A fuerza de invadir nuestros oídos con sus fuertes connotaciones moralizantes, el vocabulario de la crisis termina intrigando. En enero pasado, en vísperas del Foro Económico de Davos, su presidente, Klaus Schwab, hablaba claramente de “pecado”: “Pagamos los pecados de estos últimos diez años”, diagnosticaba, antes de preguntarse “si los países que pecaron, en particular los del Sur, tienen la voluntad política de emprender las reformas necesarias”. En Le Point, bajo la pluma de Franz-Olivier Giesbert, el saldo de nuestras bacanales desenfrenadas es mayor: el editorialista lamenta “treinta años de tonterías, locuras e imprevisión, en los que hemos vivido por encima de nuestros recursos”.

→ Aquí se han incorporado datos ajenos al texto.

-- ==== Sys2Proof/Machine/Clock.lean ====
section
/-! DEFINITION. The four-phase clock generator (spec 60_exceptions.md R300, R301). `TOGGLES_PER_PHASE` is 2: the
phase advances on each rising edge of the oscillator line. -/

namespace Sys2Proof.Machine

/-- Q1 → Q2 → Q3 → Q4 → Q1 (R300). -/
def Phase.succ : Phase → Phase
  | .q1 => .q2
  | .q2 => .q3
  | .q3 => .q4
  | .q4 => .q1

/-- `ClkoutLevel(phase)` (R301). -/
def Phase.clkoutLevel : Phase → Bool
  | .q1 | .q2 => false
  | .q3 | .q4 => true

/-- The oscillator line and the phase after one toggle (R300). -/
def ClockGen.toggle (c : ClockGen) : ClockGen :=
  { c with osc := !c.osc, phase := if c.osc then c.phase else c.phase.succ }

/-- The CLKOUT record a phase queues at its start (R300). -/
def State.queueClkout (s : State) (p : Phase) : State := s.enqueue (.clkout p p.clkoutLevel)

/-- `ClockToggle()`: at the start of Q1 the cycle step runs before that phase's CLKOUT record is queued (R300).
DEDUCED (log entry 8): a decode fault in that cycle step leaves the record of its own phase queued, as the
pseudocode orders the two. -/
def State.clockToggle (s : State) : Host.Outcome State Fault Refusal :=
  if s.clock.running then
    let c := s.clock.toggle
    let s1 := s.setClock c
    if c.osc then
      match c.phase with
      | .q1 => andThen s1.cycleStep fun t => .next (t.queueClkout .q1)
      | .q2 => .next (s1.queueClkout .q2)
      | .q3 => .next (s1.queueClkout .q3)
      | .q4 => .next (s1.queueClkout .q4)
    else .next s1
  else .next s

end Sys2Proof.Machine
end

Dirigentes y comentaristas repiten el mismo discurso puramente fantasioso: mostrándose perezosos, despreocupados, dispendiosos, los pueblos europeos habrían atraído hacia sí, como un justo castigo, la plaga bíblica de la crisis. Ahora deben expiar. Es necesario “ajustarse el cinturón”, honrar las buenas y viejas virtudes del ahorro y la frugalidad. Le Monde (17 de enero de 2012) cita el ejemplo de Dinamarca, país modelo al cual una “dieta de papas” permitió gozar nuevamente de los favores de las agencias de calificación. Y en su discurso de asunción, en diciembre de 2011, el presidente del gobierno español, Mariano Rajoy, arengaba a sus compatriotas: “Nos enfrentamos a una tarea ingrata, como la que atraviesan esos padres que se las ingenian para dar de comer a cuatro con el dinero de dos”...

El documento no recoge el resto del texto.